#### To do:
Your answer should be the exact lines of the data below from the one containing "60_exceptions.md section 2, 20_memory.md" through the one containing "(∀ i : Instr, i.length"; please include nothing else.

#### Dataset content:
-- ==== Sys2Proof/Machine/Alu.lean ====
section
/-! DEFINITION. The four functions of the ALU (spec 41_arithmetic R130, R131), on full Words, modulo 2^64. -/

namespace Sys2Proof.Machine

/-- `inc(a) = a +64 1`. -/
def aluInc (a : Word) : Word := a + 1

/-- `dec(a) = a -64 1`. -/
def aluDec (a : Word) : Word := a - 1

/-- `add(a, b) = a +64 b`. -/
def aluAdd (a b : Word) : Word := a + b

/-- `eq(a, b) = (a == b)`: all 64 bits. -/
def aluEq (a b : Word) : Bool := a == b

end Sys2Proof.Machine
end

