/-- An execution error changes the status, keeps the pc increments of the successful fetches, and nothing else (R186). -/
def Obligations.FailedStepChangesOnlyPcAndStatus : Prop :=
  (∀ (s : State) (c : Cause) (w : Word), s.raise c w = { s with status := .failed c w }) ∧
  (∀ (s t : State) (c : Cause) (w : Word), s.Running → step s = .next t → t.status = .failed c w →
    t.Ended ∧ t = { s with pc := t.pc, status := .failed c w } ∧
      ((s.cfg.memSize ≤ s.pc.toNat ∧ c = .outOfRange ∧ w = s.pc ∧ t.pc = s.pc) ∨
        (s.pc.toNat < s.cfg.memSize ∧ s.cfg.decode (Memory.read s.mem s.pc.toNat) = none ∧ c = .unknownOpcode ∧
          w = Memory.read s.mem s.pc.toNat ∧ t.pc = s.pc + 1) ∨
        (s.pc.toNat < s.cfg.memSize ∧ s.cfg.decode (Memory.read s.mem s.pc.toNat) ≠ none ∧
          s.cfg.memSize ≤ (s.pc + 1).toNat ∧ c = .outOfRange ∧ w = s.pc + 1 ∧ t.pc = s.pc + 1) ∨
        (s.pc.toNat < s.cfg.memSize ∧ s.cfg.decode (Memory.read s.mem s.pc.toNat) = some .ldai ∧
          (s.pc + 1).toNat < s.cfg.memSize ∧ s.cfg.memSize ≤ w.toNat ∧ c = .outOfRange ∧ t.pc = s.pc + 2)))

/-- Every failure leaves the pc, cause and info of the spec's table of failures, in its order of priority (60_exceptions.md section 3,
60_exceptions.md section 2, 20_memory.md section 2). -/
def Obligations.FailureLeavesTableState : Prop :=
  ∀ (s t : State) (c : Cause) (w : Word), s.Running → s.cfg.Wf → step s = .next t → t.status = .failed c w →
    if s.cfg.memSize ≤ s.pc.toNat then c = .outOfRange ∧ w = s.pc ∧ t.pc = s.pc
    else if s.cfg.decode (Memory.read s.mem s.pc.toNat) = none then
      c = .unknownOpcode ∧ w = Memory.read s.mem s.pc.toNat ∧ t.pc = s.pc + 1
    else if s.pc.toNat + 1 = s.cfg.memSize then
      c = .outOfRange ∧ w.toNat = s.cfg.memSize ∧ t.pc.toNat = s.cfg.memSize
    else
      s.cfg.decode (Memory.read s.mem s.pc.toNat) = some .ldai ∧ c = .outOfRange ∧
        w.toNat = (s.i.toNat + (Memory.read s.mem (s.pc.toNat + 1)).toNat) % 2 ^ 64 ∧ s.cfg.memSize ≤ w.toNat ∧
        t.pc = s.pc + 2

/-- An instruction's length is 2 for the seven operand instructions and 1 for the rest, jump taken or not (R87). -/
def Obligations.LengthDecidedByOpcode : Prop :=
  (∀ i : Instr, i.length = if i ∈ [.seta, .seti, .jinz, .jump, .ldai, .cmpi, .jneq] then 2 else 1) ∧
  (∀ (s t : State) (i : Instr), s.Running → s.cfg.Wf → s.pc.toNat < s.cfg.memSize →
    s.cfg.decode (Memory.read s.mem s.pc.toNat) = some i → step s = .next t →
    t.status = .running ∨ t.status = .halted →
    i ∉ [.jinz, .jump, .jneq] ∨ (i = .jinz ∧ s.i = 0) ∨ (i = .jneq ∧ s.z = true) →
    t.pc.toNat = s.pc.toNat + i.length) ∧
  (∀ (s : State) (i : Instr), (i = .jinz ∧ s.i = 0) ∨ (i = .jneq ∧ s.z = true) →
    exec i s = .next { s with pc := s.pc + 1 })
---
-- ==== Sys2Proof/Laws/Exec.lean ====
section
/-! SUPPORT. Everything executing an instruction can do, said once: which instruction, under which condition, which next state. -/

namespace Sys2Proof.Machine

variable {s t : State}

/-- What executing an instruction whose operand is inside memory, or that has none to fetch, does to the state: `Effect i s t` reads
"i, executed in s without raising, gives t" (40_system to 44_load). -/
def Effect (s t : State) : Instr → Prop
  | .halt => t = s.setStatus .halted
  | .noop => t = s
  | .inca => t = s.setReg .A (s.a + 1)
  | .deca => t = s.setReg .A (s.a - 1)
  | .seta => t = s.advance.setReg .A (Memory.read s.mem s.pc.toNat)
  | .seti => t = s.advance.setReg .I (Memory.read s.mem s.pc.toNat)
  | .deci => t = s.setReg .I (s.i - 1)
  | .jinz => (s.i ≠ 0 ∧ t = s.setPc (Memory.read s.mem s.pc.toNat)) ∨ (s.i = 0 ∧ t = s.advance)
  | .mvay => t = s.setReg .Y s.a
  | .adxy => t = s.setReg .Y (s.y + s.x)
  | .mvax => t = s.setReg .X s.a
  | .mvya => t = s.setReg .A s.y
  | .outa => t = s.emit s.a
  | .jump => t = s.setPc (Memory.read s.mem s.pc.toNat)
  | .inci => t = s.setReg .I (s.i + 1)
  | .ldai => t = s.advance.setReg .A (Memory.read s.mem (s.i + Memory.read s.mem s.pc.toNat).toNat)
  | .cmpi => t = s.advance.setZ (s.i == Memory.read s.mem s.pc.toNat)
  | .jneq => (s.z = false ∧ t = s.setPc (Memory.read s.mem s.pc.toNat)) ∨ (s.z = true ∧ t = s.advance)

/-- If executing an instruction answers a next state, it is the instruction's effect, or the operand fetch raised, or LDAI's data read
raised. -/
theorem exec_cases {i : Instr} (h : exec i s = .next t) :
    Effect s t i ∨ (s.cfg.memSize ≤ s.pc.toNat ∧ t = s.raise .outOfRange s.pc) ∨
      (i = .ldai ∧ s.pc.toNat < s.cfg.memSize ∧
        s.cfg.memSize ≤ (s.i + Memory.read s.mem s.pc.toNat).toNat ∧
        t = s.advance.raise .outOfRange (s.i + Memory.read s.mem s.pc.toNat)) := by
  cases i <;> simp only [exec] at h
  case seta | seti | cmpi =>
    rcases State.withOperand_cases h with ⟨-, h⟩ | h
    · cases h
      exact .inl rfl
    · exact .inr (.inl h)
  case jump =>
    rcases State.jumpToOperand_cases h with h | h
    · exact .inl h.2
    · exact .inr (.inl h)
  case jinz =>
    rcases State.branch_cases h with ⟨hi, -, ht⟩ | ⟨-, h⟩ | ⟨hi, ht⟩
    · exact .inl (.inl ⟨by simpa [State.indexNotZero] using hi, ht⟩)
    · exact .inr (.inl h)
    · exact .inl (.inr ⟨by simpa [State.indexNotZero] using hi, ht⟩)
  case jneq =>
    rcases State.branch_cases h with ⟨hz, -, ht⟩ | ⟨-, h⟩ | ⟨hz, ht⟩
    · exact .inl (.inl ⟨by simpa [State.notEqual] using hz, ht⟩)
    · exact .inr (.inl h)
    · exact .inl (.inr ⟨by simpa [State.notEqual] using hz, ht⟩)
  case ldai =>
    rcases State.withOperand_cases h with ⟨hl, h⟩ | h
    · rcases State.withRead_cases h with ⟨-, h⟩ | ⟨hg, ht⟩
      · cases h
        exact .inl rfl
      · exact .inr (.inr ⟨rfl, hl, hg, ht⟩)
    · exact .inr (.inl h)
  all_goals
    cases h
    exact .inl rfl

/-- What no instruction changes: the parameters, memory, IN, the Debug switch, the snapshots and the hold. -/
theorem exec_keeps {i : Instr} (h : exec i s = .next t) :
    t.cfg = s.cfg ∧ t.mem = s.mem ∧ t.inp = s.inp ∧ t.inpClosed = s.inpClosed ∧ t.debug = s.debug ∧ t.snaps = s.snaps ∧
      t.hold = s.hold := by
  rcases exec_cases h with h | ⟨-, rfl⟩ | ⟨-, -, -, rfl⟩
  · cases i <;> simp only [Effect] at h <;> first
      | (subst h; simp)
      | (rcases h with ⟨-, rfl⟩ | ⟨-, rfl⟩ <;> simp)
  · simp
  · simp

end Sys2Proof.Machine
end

#### Solution:
60_exceptions.md section 2, 20_memory.md section 2). -/
def Obligations.FailureLeavesTableState : Prop :=
  ∀ (s t : State) (c : Cause) (w : Word), s.Running → s.cfg.Wf → step s = .next t → t.status = .failed c w →
    if s.cfg.memSize ≤ s.pc.toNat then c = .outOfRange ∧ w = s.pc ∧ t.pc = s.pc
    else if s.cfg.decode (Memory.read s.mem s.pc.toNat) = none then
      c = .unknownOpcode ∧ w = Memory.read s.mem s.pc.toNat ∧ t.pc = s.pc + 1
    else if s.pc.toNat + 1 = s.cfg.memSize then
      c = .outOfRange ∧ w.toNat = s.cfg.memSize ∧ t.pc.toNat = s.cfg.memSize
    else
      s.cfg.decode (Memory.read s.mem s.pc.toNat) = some .ldai ∧ c = .outOfRange ∧
        w.toNat = (s.i.toNat + (Memory.read s.mem (s.pc.toNat + 1)).toNat) % 2 ^ 64 ∧ s.cfg.memSize ≤ w.toNat ∧
        t.pc = s.pc + 2

/-- An instruction's length is 2 for the seven operand instructions and 1 for the rest, jump taken or not (R87). -/
def Obligations.LengthDecidedByOpcode : Prop :=
  (∀ i : Instr, i.length = if i ∈ [.seta, .seti, .jinz, .jump, .ldai, .cmpi, .jneq] then 2 else 1) ∧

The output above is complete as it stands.